Given records START

-- ==== Sys2Proof/Machine/Pmap.lean ====
section
/-!
DEFINITION. The page map at the epoch keeper: entries, frames and their counts, limbo and the free
lists, victims, the step log and pins (R212 to R237). What streams see of it stands in Walks.
-/
namespace Sys2Proof.Machine

/-- The 128 bits of map entry key (R212). -/
def pentry (s : State) (key : Nat) : Nat := mreadNum s.hbm (s.pmap.base + 16 * key) 16

/-- GEN of an entry. -/
def peGen (e : Nat) : Nat := fieldOf e 127 96
/-- MODULE of an entry. -/
def peModule (e : Nat) : Nat := fieldOf e 79 66
/-- TIER of an entry. -/
def peTier (e : Nat) : Nat := fieldOf e 65 64
/-- FRAME of an entry. -/
def peFrame (e : Nat) : Nat := fieldOf e 63 40
/-- STATE of an entry: 0 INVALID, 1 RESIDENT, 2 DROPPED, 3 EVICTED, 4 COPYING, 5 RETIRED. -/
def peState (e : Nat) : Nat := fieldOf e 31 28
/-- SEQ_SLOT of an entry. -/
def peSlot (e : Nat) : Nat := fieldOf e 24 5

/-- Replace bits [hi:lo] of a number. -/
def putField (e hi lo v : Nat) : Nat := e - (fieldOf e hi lo) <<< lo + (v % 2 ^ (hi + 1 - lo)) <<< lo

/-- An entry in another state with another place for its page. -/
def pePlace (e st tier frame : Nat) : Nat :=
  putField (putField (putField e 31 28 st) 65 64 tier) 63 40 frame

/-- An entry as the map unit writes it: TIER 0 and FRAME 0 unless it is RESIDENT or COPYING (R213). -/
def peClean (e : Nat) : Nat :=
  if peState e = 1 ∨ peState e = 4 then e else putField (putField e 65 64 0) 63 40 0

/-- The page size in force (R213, R559). -/
def pageSize (s : State) : Nat := 2 ^ (15 + s.pmap.page)

/-- The frame of this module that an entry names (R213, R215). -/
def peNames (e : Nat) : Option FrameId :=
  if (peState e = 1 ∨ peState e = 4) ∧ (peTier e = 1 ∨ peTier e = 2) then some ⟨peTier e, peFrame e⟩ else none

/-- The global address of the page of an entry (R213). -/
def peAddr (s : State) (e : Nat) : Nat :=
  mkGaddr (peModule e) (if peTier e = 3 then 0 else peTier e - 1) (peFrame e * pageSize s)

/-- The FRAME_POOL regions of the active plan in ascending region number (R215). -/
def pools (s : State) : List Region :=
  ((imgRegions s s.act).filter fun r => r.kind == 4).insertionSort fun a b => a.num ≤ b.num

/-- Frame table index of a frame (R215). -/
def frameIndexGo (ps : Nat) (f : FrameId) : List Region → Nat → Option Nat
  | [], _ => none
  | r :: rest, n =>
    let off := f.frame * ps
    if r.tier + 1 = f.tier ∧ r.base ≤ off ∧ off < r.base + r.len then some (n + (off - r.base) / ps)
    else frameIndexGo ps f rest (n + r.len / ps)

/-- Frame table index of a frame. -/
def frameIndex (s : State) (f : FrameId) : Option Nat := frameIndexGo (pageSize s) f (pools s) 0

/-- The HBM offset of a frame's count (R215). -/
def countAddr (s : State) (f : FrameId) : Option Nat :=
  match frameIndex s f, imgKind s s.act 3 with
  | some j, some r => some (r.base + 2 * j)
  | _, _ => none

/-- A frame's reference count. -/
def frameCount (s : State) (f : FrameId) : Nat :=
  match countAddr s f with
  | some a => mreadNum s.hbm a 2
  | none => 0

/-- The map configuration of the active plan (R217). -/
def mapCfg (s : State) : Option Region := s.cfg 1
/-- SLOT_SHIFT. -/
def slotShift (s : State) : Nat := match mapCfg s with | some r => cfgNum s r 1 1 | none => 1
/-- LOW_WATER. -/
def lowWater (s : State) : Nat := match mapCfg s with | some r => cfgNum s r 16 4 | none => 0
/-- RECOMP_RING when it is named. -/
def recompRing (s : State) : Option Nat :=
  (mapCfg s).bind fun r => let n := cfgNum s r 8 4; if n = 0xFFFFFFFF then none else some n
/-- VICTIM_RING when it is named. -/
def victimRing (s : State) : Option Nat :=
  (mapCfg s).bind fun r => let n := cfgNum s r 12 4; if n = 0xFFFFFFFF then none else some n

/-- SLOT_COUNT. -/
def lastSlots (s : State) : Nat := match mapCfg s with | some r => cfgNum s r 20 4 | none => 0

/-- Write into the map configuration, past its header (R217). -/
def mapWrite (off : Nat) (d : List Byte) (s : State) : State :=
  match mapCfg s with
  | some r => writeTier 0 (r.base + 64 + off) d s
  | none => s

/-- The frames of the pool. -/
def poolFrames (s : State) (l : List Region) : Nat := (l.map fun r => r.len / pageSize s).sum

/-- Where the free-list area of the map configuration starts, past its header (R217). -/
def freeArea (s : State) : Nat := 4 * lastSlots s

/-- Where the step log starts, past the header (R217). -/
def logArea (s : State) : Nat := freeArea s + 4 * poolFrames s (pools s)

/-- The FIFO of a tier (R226). -/
def fifo (s : State) (tier : Nat) : List Nat := if tier = 1 then s.pmap.freeHbm else s.pmap.freeDeep

/-- The FIFO of a tier is written into the free-list area (R226): the HBM places first, the head at the first
place of its tier.
DESIGN CHOICE: notes/assumptions/41.md. -/
def storeFree (tier : Nat) (s : State) : State :=
  let at_ := if tier = 1 then 0 else 4 * poolFrames s ((pools s).filter fun r => r.tier == 0)
  mapWrite (freeArea s + at_) ((fifo s tier).flatMap (toBytes 4)) s

/-- Change the FIFO of a tier. -/
def setFifo (tier : Nat) (l : List Nat) (s : State) : State :=
  storeFree tier (if tier = 1 then { s with pmap := { s.pmap with freeHbm := l } }
    else { s with pmap := { s.pmap with freeDeep := l } })

/-- LAST of a slot rises to ordinal o, and the slot table follows (R217, R233). -/
def raiseLast (slot o : Nat) (s : State) : State :=
  let s := { s with pmap := { s.pmap with last := tset 0 s.pmap.last slot (o + 1) } }
  if slot < lastSlots s then mapWrite (4 * slot) (toBytes 4 o) s else s

/-- A step-log record: the index and the state before (R237). -/
def pushLog (key st : Nat) (s : State) : State :=
  mapWrite (logArea s + 8 * s.pmap.log.length) (toBytes 4 key ++ toBytes 4 st)
    { s with pmap := { s.pmap with log := s.pmap.log ++ [(key, st)] } }

/-- A frame that an entry comes to name is neither free nor in limbo (R240).
DEDUCED: notes/assumptions/149.md. -/
def claimFrame (f : FrameId) (s : State) : State :=
  let s := { s with pmap := { s.pmap with limbo := s.pmap.limbo.filter fun x => x.1 != f } }
  if f.frame ∈ fifo s f.tier then setFifo f.tier ((fifo s f.tier).erase f.frame) s else s

/-- One more entry names a frame (R222, R227). -/
def incCount (f : FrameId) (s : State) : State :=
  match countAddr s f with
  | none => s
  | some a =>
    let n := mreadNum s.hbm a 2
    if n < 65535 then writeTier 0 a (toBytes 2 (n + 1)) (if n = 0 then claimFrame f s else s)
    else
      let j := (frameIndex s f).getD 0
      if j ∈ s.pmap.satSeen then s
      else { s with pmap := { s.pmap with satSeen := s.pmap.satSeen ++ [j] } }
        |> raise (mapSrc s) 0x0104 [(20, 4, j)] |> bump (pmapBase + 0x50) 1

/-- No entry names a frame any more: a relocation's record of where it moved, or of what moved into it, ends. -/
def forgetMove (f : FrameId) (s : State) : State :=
  { s with pmap := { s.pmap with moved := s.pmap.moved.filter fun m => m.1 != f && m.2 != f } }

/-- One entry less names a frame; at zero it enters limbo (R222, R226, R227). -/
def decCount (f : FrameId) (s : State) : State :=
  match countAddr s f with
  | none => s
  | some a =>
    let n := mreadNum s.hbm a 2
    if n = 65535 ∨ n = 0 then s
    else
      let s := writeTier 0 a (toBytes 2 (n - 1)) (if n = 1 then forgetMove f s else s)
      if n = 1 ∧ f ∉ s.pmap.gone then { s with pmap := { s.pmap with limbo := s.pmap.limbo ++ [(f, s.pmap.epoch)] } } else s

/-- Run-ahead copies are discarded (R220). -/
def discardAhead (n : Nat) (s : State) : State := bump (pmapBase + 0x38) n s

/-- Every walk loses its run-ahead copy of an entry (R219, R220). -/
def dropAhead (key : Nat) (s : State) : State :=
  let kept := fun (l : List (Nat × Nat)) => l.filter fun x => x.1 != key
  let lost := fun (l : List (Nat × Nat)) => l.length - (kept l).length
  let n := (s.pmap.walks.map fun w => lost w.ahead).sum + (s.circ.chans.map fun e => lost e.2.ahead).sum
  discardAhead n { s with
    pmap := { s.pmap with walks := s.pmap.walks.map fun w => { w with ahead := kept w.ahead } }
    circ := { s.circ with chans := s.circ.chans.map fun e => (e.1, { e.2 with ahead := kept e.2.ahead }) } }

/-- RUNAHEAD of the active plan (R121). -/
def runahead (s : State) : Nat := if s.plan.active then secNum s s.act 6 5 1 else 0

/-- A walker that serves entry key of an extent ending before last reads ahead, up to RUNAHEAD entries (R220).
How many it has read is open.
DESIGN CHOICE: notes/assumptions/165.md. -/
def readAhead (key last : Nat) (ahead : List (Nat × Nat)) (s : State) : List (Nat × Nat) × State :=
  let f := takeFree s
  let n := min (f.1 % (runahead s + 1)) (last - (key + 1))
  let new := (rangeFrom (key + 1) n).filter fun k => ahead.all fun x => x.1 != k
  (ahead ++ new.map (fun k => (k, pentry s k)), f.2)

/-- The near caches and the walker caches lose the line of an entry (R38, R219). -/
def dropEntryLine (key : Nat) (s : State) : State :=
  (s.cells.map (·.1)).foldl (fun s k => ncDrop k (s.pmap.base + 16 * key) 16 s) (dropAhead key s)

/-- An edit is recorded in the step log (R237).
DESIGN CHOICE: notes/assumptions/41.md. -/
def logs (s : State) (old new : Nat) : Bool :=
  (mapCfg s).isSome && decide (workload s ≤ 1) && inAttempt s && peState new == 1 &&
    (peState old == 0 || peState old == 2 || peState old == 3 || peState old == 5)

/-- The step log is full (R237).
DEDUCED: notes/assumptions/44.md. -/
def logFull (s : State) : Bool :=
  match mapCfg s with
  | some r => decide (cfgNum s r 24 4 ≤ s.pmap.log.length)
  | none => false

/-- Write an entry: GEN + 1, the new frame counted before and the old one released after (R222);
LAST and the step log follow (R233, R237). -/
def writeEntry (key new : Nat) (s : State) : State :=
  let old := pentry s key
  let new := putField (peClean new) 127 96 (peGen old + 1)
  let s := match peNames new with
    | some f => if peNames old = some f then s else incCount f s
    | none => s
  let s := dropEntryLine key (writeTier 0 (s.pmap.base + 16 * key) (toBytes 16 new) s)
  let s := match peNames old with
    | some f => if peNames new = some f then s else decCount f s
    | none => s
  let o := key % 2 ^ slotShift s
  let s := if peState new = 1 ∧ tget 0 s.pmap.last (peSlot new) ≤ o then raiseLast (peSlot new) o s else s
  if logs s old new then pushLog key (peState old) s else s

/-- PMAP.FREE's write: INVALID with TIER 0; of the rest only SEQ_SLOT and SCORE are kept (R225).
DEDUCED: notes/assumptions/149.md. -/
def freeEntry (key : Nat) (s : State) : State :=
  let e := pentry s key
  writeEntry key (place (fieldOf e 95 80) 16 80 + place (peSlot e) 20 5) s

/-- Carry out one victim candidate, or pass over it (R232). -/
def carryOut (d : List Byte) (s : State) : State :=
  let key := numAt d 0 3
  let e := pentry s key
  match mapCfg s with
  | none => s
  | some r =>
    let o := key % 2 ^ slotShift s
    let last := tget 0 s.pmap.last (peSlot e)
    let ok := decide (key < s.pmap.entries) && peState e == 1 && !bitAt e 27 &&
      (match peNames e with | some f => frameCount s f == 1 | none => false) &&
      decide (peSlot e < cfgNum s r 20 4) && decide (cfgNum s r 2 2 ≤ o) &&
      decide (o + cfgNum s r 4 2 + 1 ≤ last)
    if !ok then s
    else
      let ev := numAt d 4 1 == 1 && evicting s
      writeEntry key (pePlace e (if ev then 3 else 2) 0 0) s
        |> bump (pmapBase + 0x40) 1 |> raise (mapSrc s) 0x0302 [(20, 4, key), (24, 1, bit01 ev)]

/-- Take candidates until the FIFO reaches LOW_WATER or the ring is empty (R232). -/
def takeVictims (ring tier : Nat) : Nat → State → State
  | 0, s => { s with pmap := { s.pmap with victimEmpty := true } }
  | n + 1, s =>
    if lowWater s ≤ (fifo s tier).length ∧ fifo s tier ≠ [] then { s with pmap := { s.pmap with victimEmpty := false } }
    else if (getRing s ring).len = 0 then { s with pmap := { s.pmap with victimEmpty := true } }
    else
      let x := enginePop ring s
      takeVictims ring tier n (carryOut x.1 x.2)

/-- Before an allocation the map unit takes candidates when the FIFO is low or empty (R232). The number bounds
the entries of the ring and of the pushes that wait for room in it. -/
def refillFifo (tier : Nat) (s : State) : State :=
  if (fifo s tier).length < lowWater s ∨ fifo s tier = [] then
    match victimRing s with
    | some ring => takeVictims ring tier ((getRing s ring).depth + (getRing s ring).pushQ.length + s.pushes.length + 1) s
    | none => s
  else s

/-- Take the head of the FIFO of a tier, after candidates when it is low (R226, R232). -/
def allocFrame (tier : Nat) (s : State) : Option FrameId × State :=
  let s := refillFifo tier s
  match fifo s tier with
  | [] => (none, s)
  | f :: rest => (some ⟨tier, f⟩, setFifo tier rest s)

/-- A frame goes back to the tail of its FIFO, unless it is retired (R226). -/
def returnFrame (f : FrameId) (s : State) : State :=
  if f ∈ s.pmap.gone then s else setFifo f.tier (fifo s f.tier ++ [f.frame]) s

/-- Frames whose tag is two epochs old leave limbo (R226). -/
def leaveLimbo (s : State) : State :=
  let out := s.pmap.limbo.filter fun x => decide (x.2 + 2 ≤ s.pmap.epoch)
  let s := { s with pmap := { s.pmap with limbo := s.pmap.limbo.filter fun x => decide (s.pmap.epoch < x.2 + 2) } }
  out.foldl (fun s x => returnFrame x.1 s) s

/-- A holder takes a pin at the present epoch, unless it holds one (R228). -/
def takePin (w : PinHolder) (s : State) : State :=
  if s.pmap.pins.any fun p => p.who == w then s
  else { s with pmap := { s.pmap with pins := s.pmap.pins ++ [⟨w, s.pmap.epoch, s.pmap.pinNo⟩]
                                      pinNo := s.pmap.pinNo + 1 } }

/-- The edits that wait or run, relocations among them, by number. -/
def editsNow (s : State) : List Nat :=
  s.pmap.edits.map (·.no) ++ s.pmap.cows.map (·.no) ++ s.pmap.relocs.map (·.no)

/-- A fence has passed (R230). -/
def fenceDone (s : State) (f : FenceSnap) : Bool :=
  f.pins.all (fun p => decide (p ∉ s.pmap.pins)) && f.edits.all (fun e => decide (e ∉ editsNow s))

/-- Let the fences that have passed go on (R230, R560). -/
def fenceCheck (s : State) : State :=
  let out := s.pmap.fenceStreams.filter fun x => fenceDone s x.2.2
  let left := s.pmap.fenceStreams.filter fun x => !fenceDone s x.2.2
  let host := match s.pmap.fenceHost with
    | some f => if fenceDone s f then none else some f
    | none => none
  out.foldl (fun s x => advance x.1 x.2.1 s) { s with pmap := { s.pmap with fenceStreams := left, fenceHost := host } }

/-- A holder releases its pin (R228). -/
def dropPin (w : PinHolder) (s : State) : State :=
  fenceCheck { s with pmap := { s.pmap with pins := s.pmap.pins.filter fun p => p.who != w } }

/-- The map indices of the entries that memory lists. -/
def liveKeys (s : State) : List Nat :=
  (s.hbm.filter fun e => decide (s.pmap.base ≤ e.1) && decide (e.1 < s.pmap.base + 16 * s.pmap.entries)).foldl
    (fun l e => let k := (e.1 - s.pmap.base) / 16; if l.getLast? = some k then l else l ++ [k]) []

/-- Every entry that names a frame becomes RETIRED and the frame leaves the pool (R236). -/
def retireFrame (f : FrameId) (s : State) : State :=
  let s := claimFrame f { s with pmap := { s.pmap with gone := insertNew s.pmap.gone f } }
  ((liveKeys s).filter fun k => peNames (pentry s k) == some f).foldl
    (fun s k => writeEntry k (pePlace (pentry s k) 5 0 0) s) s

end Sys2Proof.Machine
end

Given records END

- [Task to complete] Return the lines exactly as they stand, please. Start at the top of the material and finish with the line where "def putField (e" appears.

- [Answer for this exercise]
-- ==== Sys2Proof/Machine/Pmap.lean ====
section
/-!
DEFINITION. The page map at the epoch keeper: entries, frames and their counts, limbo and the free
lists, victims, the step log and pins (R212 to R237). What streams see of it stands in Walks.
-/
namespace Sys2Proof.Machine

/-- The 128 bits of map entry key (R212). -/
def pentry (s : State) (key : Nat) : Nat := mreadNum s.hbm (s.pmap.base + 16 * key) 16

/-- GEN of an entry. -/
def peGen (e : Nat) : Nat := fieldOf e 127 96
/-- MODULE of an entry. -/
def peModule (e : Nat) : Nat := fieldOf e 79 66
/-- TIER of an entry. -/
def peTier (e : Nat) : Nat := fieldOf e 65 64
/-- FRAME of an entry. -/
def peFrame (e : Nat) : Nat := fieldOf e 63 40
/-- STATE of an entry: 0 INVALID, 1 RESIDENT, 2 DROPPED, 3 EVICTED, 4 COPYING, 5 RETIRED. -/
def peState (e : Nat) : Nat := fieldOf e 31 28
/-- SEQ_SLOT of an entry. -/
def peSlot (e : Nat) : Nat := fieldOf e 24 5

/-- Replace bits [hi:lo] of a number. -/
def putField (e hi lo v : Nat) : Nat := e - (fieldOf e hi lo) <<< lo + (v % 2 ^ (hi + 1 - lo)) <<< lo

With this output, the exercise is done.